1. A method for increasing the processing speed of a laser blanking line, comprising the steps of:

- ~providing two input locations for providing a source for two sets of blanks in a first group;

- ~providing a travel path having an upstream end, the travel path extending through a shearing station to a laser welding station;

- ~providing a reject location for receiving rejected blanks;

- ~providing a pair of blank pickup units, one adjacent each of the input locations;
- ~lifting a blank from the input location with each pickup unit;

- ~sensing for the presence of more than one blank at each pickup unit;

- ~if a number of blanks are sensed, delivering the pickup unit to the reject location and releasing the blanks; and - ~if only one blank is sensed, delivering the blank to the travel path for delivery to the shearing station;

- ~shearing one end of each of the blanks; and - ~delivering the blanks to the laser welding station along the travel path for welding together the sheared ends of the blanks to form a welded blank

2. A method for increasing the processing speed of a welding line, comprising the steps of:

- ~providing two input locations for providing a source for two sets of blanks;

- ~providing a travel path having an upstream end, the travel path extending though a shearing station to a welding station;

- ~providing a reject location for receiving rejected blanks;

- ~providing a pair of blank pickup units, one adjacent each of the input locations;
- ~lifting a blank from the input location with each pickup unit;

- ~sensing for the presence of more than one blank at each pickup unit;

- ~if a number of blanks are sensed, delivering the pickup unit to the reject location and releasing the blanks, and - ~if only one blank is sensed, delivering the blank to the travel path for delivery to the shearing station;

- ~shearing one end of each of the blanks; and - ~delivering the blanks to the welding station along the travel path for welding together the sheared ends of the blanks to form a welded blank.

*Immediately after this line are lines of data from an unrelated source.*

/-! ## FPC: clusters and threads (R305 to R335) -/

/-- An accelerator request presented and not yet answered: its words (R316). -/
structure AccReq where
  /-- A number of its own: the TAG of a peer request, the identity of a request in a block's queue. -/
  tag : Nat
  chan : Nat
  words : List Word
  /-- The accelerator has done its work: status and data bytes of the response. -/
  answer : Option (Nat × List Byte)
  /-- Its thread has faulted or been reset since: no response, no event (R323). -/
  mute : Bool
deriving DecidableEq, Repr

/-- A thread beyond its registers (R306). -/
structure Thread where
  /-- Words staged in its channel buffer. -/
  staged : List Word
  /-- GAU clock of its claim of the port it holds (R318), and of its entry to STALLED. -/
  holdAt : Nat
  stallAt : Nat
  /-- The put it is stalled on: channel, word, END. -/
  stalled : Option (Nat × Word × Bool)
  /-- The ABORT flag of R331. -/
  abort : Bool
  reqs : List AccReq
  /-- Timers armed, 0 to 3: GAU clock of expiry. -/
  timers : Map Nat
  /-- The state a halt interrupted. -/
  prior : Nat
  /-- ENABLE was committed 0 while it ran (R328). -/
  leaving : Bool
  /-- The condition its last channel instruction returned: 0 none, 1 CHANNEL_HELD, 2 ABORTED, 3 EMPTY. -/
  cond : Nat
  /-- The data window in force since its start: first page, pages (R310, R327). -/
  base : Nat
  pages : Nat
deriving DecidableEq, Repr

/-- A message in an inbound queue: its 64 words and its frame (R319). -/
structure InMsg where
  words : List Word
  frame : Option Nat
deriving DecidableEq, Repr

/-- The FPC block beyond its registers. -/
structure Fpc where
  /-- The number the next presented request takes. -/
  nextReq : Nat
  /-- Threads by global number. -/
  threads : Map Thread
  /-- Inbound queues by 256 × cluster + channel, oldest first. -/
  queues : Map (List InMsg)
  /-- Messages enqueued on each channel, and the thread last chosen (R319, R321). -/
  seqs : Map Nat
  chosen : Map Nat
  /-- Messages of blocks other than the Press stages on their way: cluster, channel, words (R320). -/
  arriving : List (Nat × Nat × List Word)
  /-- Notices written since reset, lost ones included, by cluster (R325). -/
  notices : Map Nat
  /-- Clusters whose all-wait detector has fired and not re-armed (R326). -/
  allWaitFired : List Nat
  /-- Holds for which a CHANNEL_HELD_TIMEOUT notice has been written, 256 × cluster + channel (R318). -/
  heldNoted : List Nat
  /-- Waiting threads that an angle event of action WAKE has reached (R66). -/
  wakeAngle : List Nat
  /-- Physical cores that wait for tasting, by cluster (R332). -/
  tasting : Map Nat
deriving DecidableEq, Repr

/-! ## CRY: keys, security associations, the cipher engines (R336 to R359) -/

/-- An infrastructure key slot in use (R342, R343): purpose, flags, SSCI, salt, PN, key bytes. -/
structure KeySlot where
  purpose : Nat
  persist : Bool
  key256 : Bool
  ssci : Word
  salt : List Word
  pn : Nat
  key : List Byte
  /-- Its soft event has been reported (R353). -/
  soft : Bool
deriving DecidableEq, Repr

/-- An SA that is not FREE (R345 to R348): state 1 LIVE, 2 EXPIRED, 3 FAULTED, 4 DRAINING; the SA format's words, the
key words 0 once zeroised; sequence number, numbers accepted in the replay window, counters. -/
structure SecAssoc where
  state : Nat
  slice : Nat
  incarnation : Nat
  words : List Word
  seq : Nat
  window : List Nat
  packets : Nat
  bytes : Nat
  icvFail : Nat
  replayDrop : Nat
  formatDrop : Nat
  soft : Bool
deriving DecidableEq, Repr

/-- What a cipher message is (R336, R338). -/
inductive CWork where
  /-- A frame protected for a SecY, verified by one. -/
  | protect (frame secy : Nat)
  | verify (frame secy : Nat)
  /-- A host frame's ESP, a frame under DECRYPT. -/
  | espOut (frame : Nat)
  | espIn (frame : Nat)
  /-- A thread's request on channel CIPHER: thread, request, OP. -/
  | request (thread tag op : Nat)
  /-- The unwrap of SA_DECANT: master, TAG, GEN. -/
  | decant (m tag gen : Nat)
  /-- A data unit of a storage write, or of read data with its bytes: connection, device CID, unit (R370). -/
  | xtsOut (conn cid unit : Nat)
  | xtsIn (conn cid unit : Nat) (bytes : List Byte)
deriving DecidableEq, Repr

/-- Where a message stands: waiting, in an engine, in one of an engine's context slots, finished (0 done, 1 its key was
invalid, 2 faulted, 3 malformed, 4 its numbers are used up). -/
inductive CPlace where
  | waiting | engine (e : Nat) | held (e : Nat) | finished (how : Nat)
deriving DecidableEq, Repr

/-- The key copy a message captured (R355). -/
inductive Captured where
  | none
  | slot (i : Nat) (k : KeySlot)
  | sa (i : Nat) (a : SecAssoc)
deriving DecidableEq, Repr

/-- A cipher message: level U0 to U3, source for ordering, blocks and blocks issued, owner of its energy; for a SecY's
message, CRY_SECYy_CTRL as it was when the key was captured (R354, R355). -/
structure CMsg where
  work : CWork
  level : Nat
  source : Nat
  blocks : Nat
  issued : Nat
  place : CPlace
  captured : Captured
  owner : Option Nat
  ctrl : Word
deriving DecidableEq, Repr

/-- The CRY block beyond its registers. -/
structure Cry where
  slots : Map KeySlot
  sas : Map SecAssoc
  msgs : Map CMsg
  nextMsg : Nat
  /-- Commands that wait for captured copies: an SA or a slot, its index, master, TAG, GEN (R355). -/
  waits : List (Bool × Nat × Nat × Nat × Nat)
deriving DecidableEq, Repr

/-! ## STO: storage connections (R360 to R373) -/

/-- An NVMe command outstanding on a connection, by its device CID (R366): its submission entry, namespace, starting LBA,
logical blocks, host fragments, its write data as it is to travel, data units the cipher still has, whether its capsule
has gone, R2Ts that wait for data, bytes of read data received, the target's completion where it waits for the cipher,
whether the host has had its completion while the device CID is still held. -/
structure StoCmd where
  entry : List Word
  ns : Nat
  lba : Nat
  blocks : Nat
  frags : List (Nat × Nat)
  data : List Byte
  units : Nat
  sent : Bool
  r2t : List (Nat × Nat)
  placed : Nat
  resp : Option (List Word)
  done : Bool
deriving DecidableEq, Repr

3. A method as defined in claim 2, wherein the blanks are ferromagnetic and wherein the step of sensing includes sensing changes in magnetic flux.

4. A method as defined in claim 2, wherein the step of providing a pair of blank pickup units includes the step of providing each pickup unit with a plurality of suction devices for establishing a suction connection between the blank and the pickup unit.

5. A method as defined m claim 4, further comprising the step of installing each pick up unit on a robotic arm.

6. A method as defined in claim 5, wherein the step of sensing includes the step of installing a magnetic flux sensor on the robotic arm so that the sensor is immediately adjacent the blank when the robotic arm lifts the blank from the input location.

7. A method as defined in claim 6, wherein the step of delivering the pickup unit to the reject location includes employing one or more magnets to deliver a magnetic force to the blanks.

8. A method as defined in claim 7, wherein the step of delivering the pickup unit to the reject location includes the step of displacing the one or more magnets between an inoperative position in which the magnets are spaced a sufficient distance from an adjacent blank so as to exert substantially no attraction thereon and an operative position sufficiently close to the adjacent blank so as to exert a magnet attraction force thereon.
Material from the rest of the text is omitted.